For twenty years he rots in the room, so starved for human contact he fashions a friend à la Wilson in “Castaway” out of a pillowcase.
He emerges from his two decade sentence cleaned up, looking like a movie star, although a somewhat slightly dazed one, in a box in the middle of a field.
A mysterious stranger (Sharlto Copley) contacts him with a deal. Answer two questions and the entire experience will be explained and he will get to see his daughter.

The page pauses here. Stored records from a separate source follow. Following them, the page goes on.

-- ==== Sys2Proof/Laws/Ops.lean ====
section
/-! SUPPORT. Laws/Ops.lean: what the shared operations of Machine/Ops.lean can do, said once each. -/

namespace Sys2Proof.Machine

/-- What no statement of any command writes (10_state R34, R50; the registers CMD, DELAY, PINLEN and PINSTR, the
configuration, the schedule and the host's program). -/
structure State.SameOperands (s t : State) : Prop where
  cmd    : t.cmd = s.cmd
  delay  : t.delay = s.delay
  pinlen : t.pinlen = s.pinlen
  pinstr : t.pinstr = s.pinstr
  cfg    : t.cfg = s.cfg
  turns  : t.turns = s.turns
  host   : t.host = s.host

theorem State.SameOperands.rfl' {s : State} : s.SameOperands s := ⟨rfl, rfl, rfl, rfl, rfl, rfl, rfl⟩

@[simp] theorem evalBytes_nil (pinstr : Vector Byte 32) (ps : Option PatternState) :
    evalBytes pinstr ps [] = .ok [] := rfl

theorem evalBytes_cons_ok {pinstr : Vector Byte 32} {ps : Option PatternState} {e : ByteExpr} {es : List ByteExpr}
    {bytes : List Byte} (h : evalBytes pinstr ps (e :: es) = .ok bytes) :
    ∃ b bs, e.eval pinstr ps = .ok b ∧ evalBytes pinstr ps es = .ok bs ∧ bytes = b :: bs := by
  unfold evalBytes at h
  split at h
  · cases h
  · rename_i b hb
    split at h
    · cases h
    · rename_i bs hbs
      cases h
      exact ⟨b, bs, hb, hbs, rfl⟩

/-- A payload's values are as many as its expressions. -/
theorem evalBytes_length {pinstr : Vector Byte 32} {ps : Option PatternState} {es : List ByteExpr} {bytes : List Byte}
    (h : evalBytes pinstr ps es = .ok bytes) : bytes.length = es.length := by
  induction es generalizing bytes with
  | nil => cases h; rfl
  | cons e es ih =>
    obtain ⟨b, bs, _, hbs, rfl⟩ := evalBytes_cons_ok h
    simp [ih hbs]

/-- The three ways a value statement ends. -/
theorem withValue_next {α : Type} {v : Except Stop α} {s t : State} {go : α → State}
    (h : withValue v s go = .next t) :
    (∃ a, v = .ok a ∧ t = go a) ∨ (∃ code, v = .error (.raise code) ∧ t = s.raiseError code 0) := by
  unfold withValue at h
  split at h
  · cases h; exact .inl ⟨_, rfl, rfl⟩
  · cases h; exact .inr ⟨_, rfl, rfl⟩
  · cases h

/-- A free draw is never an ok read of another length (20_memory R73). -/
theorem freeReply_length {n k : Nat} {r : CallResult} {data : List Byte}
    (h : freeReply n k = .returns r data) : data.length = n := by
  unfold freeReply at h
  split at h
  · cases h; simp
  · cases h

/-- An ok read that the model does not refuse has the length asked for (20_memory R73, U6). -/
theorem replyAt_zero_length {s : State} {n : Nat} {data : List Byte} (hb : s.brokenRead n = none)
    (h : s.replyAt 0 n = .returns .ok data) : data.length = n := by
  unfold State.replyAt at h
  unfold State.brokenRead at hb
  cases hr : s.replies with
  | nil =>
    rw [hr] at h
    exact freeReply_length h
  | cons x xs =>
    rw [hr] at h hb
    simp only [List.length_cons, Nat.zero_lt_succ, getElem?_pos, List.getElem_cons_zero] at h
    subst h
    simp only [ite_eq_left_iff, reduceCtorEq, imp_false, Decidable.not_not] at hb
    exact hb

/-- The two ways a bus write ends: it returned, or the sequencer still waits (60_exceptions R275). -/
theorem busWrite_cases (d : Device) (bytes : List Byte) (run : Run) (s : State) :
    (s.replyAt 0 0 = .never ∧ s.busWrite d bytes run = s)
    ∨ ∃ r data, s.replyAt 0 0 = .returns r data
      ∧ s.busWrite d bytes run
        = State.callReturned (.busWrite d.idx d.addr bytes r) r [] run s.dropReply := by
  unfold State.busWrite State.nextReply
  split
  · exact .inl ⟨‹_›, rfl⟩
  · exact .inr ⟨_, _, ‹_›, rfl⟩

/-- The two ways a bus read ends. -/
theorem busRead_cases (d : Device) (n : Nat) (run : Run) (s : State) :
    (s.replyAt 0 n = .never ∧ s.busRead d n run = s)
    ∨ ∃ r data, s.replyAt 0 n = .returns r data
      ∧ s.busRead d n run
        = State.callReturned (.busRead d.idx d.addr n r (readData r data)) r (readData r data) run s.dropReply := by
  unfold State.busRead State.nextReply
  split
  · exact .inl ⟨‹_›, rfl⟩
  · exact .inr ⟨_, _, ‹_›, rfl⟩

/-- The two ways a Sleep ends. -/
theorem sleep_cases (run : Run) (s : State) :
    (s.clockAt 0 = .never ∧ s.sleep run = s)
    ∨ (s.clockAt 0 = .returns
      ∧ s.sleep run = State.advance run { s.dropClock with trace := s.trace ++ [.sleep s.delay] }) := by
  unfold State.sleep State.nextClock
  split
  · exact .inl ⟨‹_›, rfl⟩
  · exact .inr ⟨‹_›, rfl⟩

/-- EVERYTHING ONE STATEMENT CAN DO when it answers a next state: wait for a call, raise, or go on to the next
statement with one of the effects the spec gives statements. -/
inductive Stmt.Effect (run : Run) (s : State) : Stmt → State → Prop where
  | waits (st : Stmt)
      (h : (∃ d payload, st = .busWrite d payload ∧ s.replyAt 0 0 = .never)
        ∨ (∃ d n, st = .busRead d n ∧ s.replyAt 0 n = .never) ∨ (st = .sleep ∧ s.clockAt 0 = .never)) :
      Stmt.Effect run s st s
  | badPort (p : Nat) (h : ¬ p < 3) : Stmt.Effect run s (.checkPort p) (s.raiseError .invalidArgument 0)
  | badLen (h : s.pinlen ≠ 24#6) : Stmt.Effect run s .checkPinLen (s.raiseError .invalidArgument 0)
  | badChar (k : Fin 32) (h : isPinChar s.pinstr[k] = false) :
      Stmt.Effect run s (.checkPinChar k) (s.raiseError .invalidArgument 0)
  | valueRaises (code : ECode) (e : ByteExpr) (h : e.eval s.pinstr run.ps = .error (.raise code)) :
      Stmt.Effect run s (.setResult e) (s.raiseError code 0)
  | payloadRaises (code : ECode) (d : Device) (payload : List ByteExpr)
      (h : evalBytes s.pinstr run.ps payload = .error (.raise code)) :
      Stmt.Effect run s (.busWrite d payload) (s.raiseError code 0)
  | callFailed (d : Device) (code : ECode) (h : errorOf run.result = some code) :
      Stmt.Effect run s (.check d) (s.raiseError code d.idx)
  | passes (st : Stmt)
      (h : (∃ p, st = .checkPort p ∧ p < 3) ∨ (st = .checkPinLen ∧ s.pinlen = 24#6)
        ∨ (∃ k, st = .checkPinChar k ∧ isPinChar s.pinstr[k] = true) ∨ (∃ d, st = .check d ∧ run.result = .ok)) :
      Stmt.Effect run s st (s.advance run)
  | result (e : ByteExpr) (b : Byte) (h : e.eval s.pinstr run.ps = .ok b) :
      Stmt.Effect run s (.setResult e) (State.advance run { s with result := b })
  | outcfg : Stmt.Effect run s .setOutcfg (State.advance run { s with status := s.status.configured })
  | wrote (d : Device) (payload : List ByteExpr) (bytes : List Byte) (r : CallResult) (data : List Byte)
      (h : evalBytes s.pinstr run.ps payload = .ok bytes) (hr : s.replyAt 0 0 = .returns r data) :
      Stmt.Effect run s (.busWrite d payload)
        (State.callReturned (.busWrite d.idx d.addr bytes r) r [] run s.dropReply)
  | read (d : Device) (n : Nat) (r : CallResult) (data : List Byte) (hb : s.brokenRead n = none)
      (hr : s.replyAt 0 n = .returns r data) :
      Stmt.Effect run s (.busRead d n)
        (State.callReturned (.busRead d.idx d.addr n r (readData r data)) r (readData r data) run s.dropReply)
  | stored (k : Fin 24) (p : Nat) (b : Byte) (h : run.data[p]? = some b) :
      Stmt.Effect run s (.storeDump k p) (State.advance run { s with dump := s.dump.set k b })
  | slept (h : s.clockAt 0 = .returns) :
      Stmt.Effect run s .sleep (State.advance run { s.dropClock with trace := s.trace ++ [.sleep s.delay] })
  | pattern (st : Stmt) (f : PatternState → PatternState) (p : PatternState) (hp : run.ps = some p)
      (h : (∃ q, st = .setPort q ∧ f = fun ps => { ps with port := q })
        ∨ (∃ j, st = .setI j ∧ f = fun ps => { ps with i := j }) ∨ (st = .fillAcc ∧ f = PatternState.filled)) :
      Stmt.Effect run s st (State.advance { run with ps := some (f p) } s)

/-- Where an argument check goes on, its argument is valid; else it raises. -/
theorem checkArgument_cases (valid : Bool) (run : Run) (s : State) :
    (valid = true ∧ s.checkArgument valid run = s.advance run)
    ∨ (valid = false ∧ s.checkArgument valid run = s.raiseError .invalidArgument 0) := by
  cases valid
  · exact .inr ⟨rfl, rfl⟩
  · exact .inl ⟨rfl, rfl⟩

theorem updatePattern_next {f : PatternState → PatternState} {run : Run} {s t : State}
    (h : s.updatePattern f run = .next t) :
    ∃ p, run.ps = some p ∧ t = State.advance { run with ps := some (f p) } s := by
  unfold State.updatePattern at h
  split at h
  · cases h; exact ⟨_, ‹_›, rfl⟩
  · cases h

theorem errorOf_none {r : CallResult} : errorOf r = none ↔ r = .ok := by cases r <;> simp [errorOf]

/-- The inversion of one statement: later proofs cite it instead of unfolding `Stmt.perform`. -/
theorem perform_effect {st : Stmt} {run : Run} {s t : State} (h : st.perform run s = .next t) :
    Stmt.Effect run s st t := by
  cases st with
  | checkPort p =>
    cases h
    rcases checkArgument_cases (decide (p < 3)) run s with ⟨hv, e⟩ | ⟨hv, e⟩ <;> rw [e]
    · exact .passes _ (.inl ⟨p, rfl, by simpa using hv⟩)
    · exact .badPort p (by simpa using hv)
  | checkPinLen =>
    cases h
    rcases checkArgument_cases (s.pinlen == 24#6) run s with ⟨hv, e⟩ | ⟨hv, e⟩ <;> rw [e]
    · exact .passes _ (.inr (.inl ⟨rfl, by simpa using hv⟩))
    · exact .badLen (by simpa using hv)
  | checkPinChar k =>
    cases h
    rcases checkArgument_cases (isPinChar s.pinstr[k]) run s with ⟨hv, e⟩ | ⟨hv, e⟩ <;> rw [e]
    · exact .passes _ (.inr (.inr (.inl ⟨k, rfl, hv⟩)))
    · exact .badChar k hv
  | setResult e =>
    rcases withValue_next h with ⟨b, hb, rfl⟩ | ⟨code, hc, rfl⟩
    · exact .result e b hb
    · exact .valueRaises code e hc
  | setOutcfg => cases h; exact .outcfg
  | busWrite d payload =>
    rcases withValue_next h with ⟨bytes, hb, rfl⟩ | ⟨code, hc, rfl⟩
    · rcases busWrite_cases d bytes run s with ⟨hn, e⟩ | ⟨r, data, hr, e⟩ <;> rw [e]
      · exact .waits _ (.inl ⟨d, payload, rfl, hn⟩)
      · exact .wrote d payload bytes r data hb hr
    · exact .payloadRaises code d payload hc
  | busRead d n =>
    simp only [Stmt.perform] at h
    split at h
    · cases h
    · rename_i hb
      cases h
      rcases busRead_cases d n run s with ⟨hn, e⟩ | ⟨r, data, hr, e⟩ <;> rw [e]
      · exact .waits _ (.inr (.inl ⟨d, n, rfl, hn⟩))
      · exact .read d n r data hb hr
  | check d =>
    simp only [Stmt.perform] at h
    split at h
    · cases h; exact .callFailed d _ ‹_›
    · cases h; exact .passes _ (.inr (.inr (.inr ⟨d, rfl, errorOf_none.mp ‹_›⟩)))
  | storeDump k p =>
    simp only [Stmt.perform] at h
    split at h
    · cases h; exact .stored k p _ ‹_›
    · cases h
  | sleep =>
    cases h
    rcases sleep_cases run s with ⟨hn, e⟩ | ⟨hr, e⟩ <;> rw [e]
    · exact .waits _ (.inr (.inr ⟨rfl, hn⟩))
    · exact .slept hr
  | setPort q =>
    obtain ⟨p, hp, rfl⟩ := updatePattern_next h
    exact .pattern _ (fun ps => { ps with port := q }) p hp (.inl ⟨q, rfl, rfl⟩)
  | setI j =>
    obtain ⟨p, hp, rfl⟩ := updatePattern_next h
    exact .pattern _ (fun ps => { ps with i := j }) p hp (.inr (.inl ⟨j, rfl, rfl⟩))
  | fillAcc =>
    obtain ⟨p, hp, rfl⟩ := updatePattern_next h
    exact .pattern _ PatternState.filled p hp (.inr (.inr ⟨rfl, rfl⟩))

/-- No statement writes an operand register, the configuration, the schedule or the host's program. -/
theorem effect_sameOperands {st : Stmt} {run : Run} {s t : State} (h : Stmt.Effect run s st t) : s.SameOperands t := by
  cases h <;> exact ⟨rfl, rfl, rfl, rfl, rfl, rfl, rfl⟩

/-- `perform` where it answers: the statement at the position, or the end of the rule (30_encoding R111, R112). -/
theorem perform_next {prog : List Stmt} {s t : State} (h : perform prog s = .next t) :
    ∃ run, s.seq = .running run ∧
      ((∃ st, prog[run.pos]? = some st ∧ Stmt.Effect run s st t) ∨ (prog[run.pos]? = none ∧ t = s.complete)) := by
  unfold perform at h
  split at h
  · cases h
  · rename_i run hrun
    refine ⟨run, hrun, ?_⟩
    split at h
    · exact .inl ⟨_, ‹_›, perform_effect h⟩
    · cases h; exact .inr ⟨‹_›, rfl⟩

/-- `perform` at a position of the rule. -/
theorem perform_at {prog : List Stmt} {s : State} {run : Run} {st : Stmt} (hs : s.seq = .running run)
    (hp : prog[run.pos]? = some st) : perform prog s = st.perform run s := by
  unfold perform; rw [hs]; simp only [hp]

/-- `perform` at the end of the rule (30_encoding R112). -/
theorem perform_end {prog : List Stmt} {s : State} {run : Run} (hs : s.seq = .running run)
    (hp : prog.length ≤ run.pos) : perform prog s = .next s.complete := by
  unfold perform; rw [hs]; simp only [List.getElem?_eq_none hp]

/-- Every command's meaning performs its program (30_encoding R111). -/
theorem exec_eq_perform (i : Instr) (s : State) : exec i s = perform (program s.cfg i) s := by
  cases i <;> rfl

end Sys2Proof.Machine
end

Fail and the mysterious goings on will continue.
Along the way the moonfaced Marie Sebastian (Elizabeth Olsen) and bar owner Chucky (Michael Imperioli) try and help Joe get to the bottom of the mystery.
If anyone should have been able to pull this off it should be Josh Brolin. There is no more manly-man actor in the mold of Lee Marvin or Lee Van Cleef working today. You believe him as a slickster with a drink in his hand and a practically indestructible force of nature able to withstand physical punishment that would make Grigori Rasputin look like a wimp.
But yet, in “Oldboy,” you don’t care.
The original movie was an epic tragedy, a twisted story (there will be no spoilers here) driven by revenge and dark secrets. All those elements are in place in Lee’s version, but the focus has shifted to the mystery, which is the least interesting thing about the story.
As a collection of red herrings and mumbo jumbo about “faceless corporations” it’s an incoherent mess of information searching for a form. As a story device it deflects the focus from the mental to the procedural, giving Brolin little to do except glower into the camera.
Add to that a badly botched remounting of the original’s most striking scene—a hammer battle in a long hallway—and you’re left wondering what Miles Davis might have done with this instead of Spike Lee.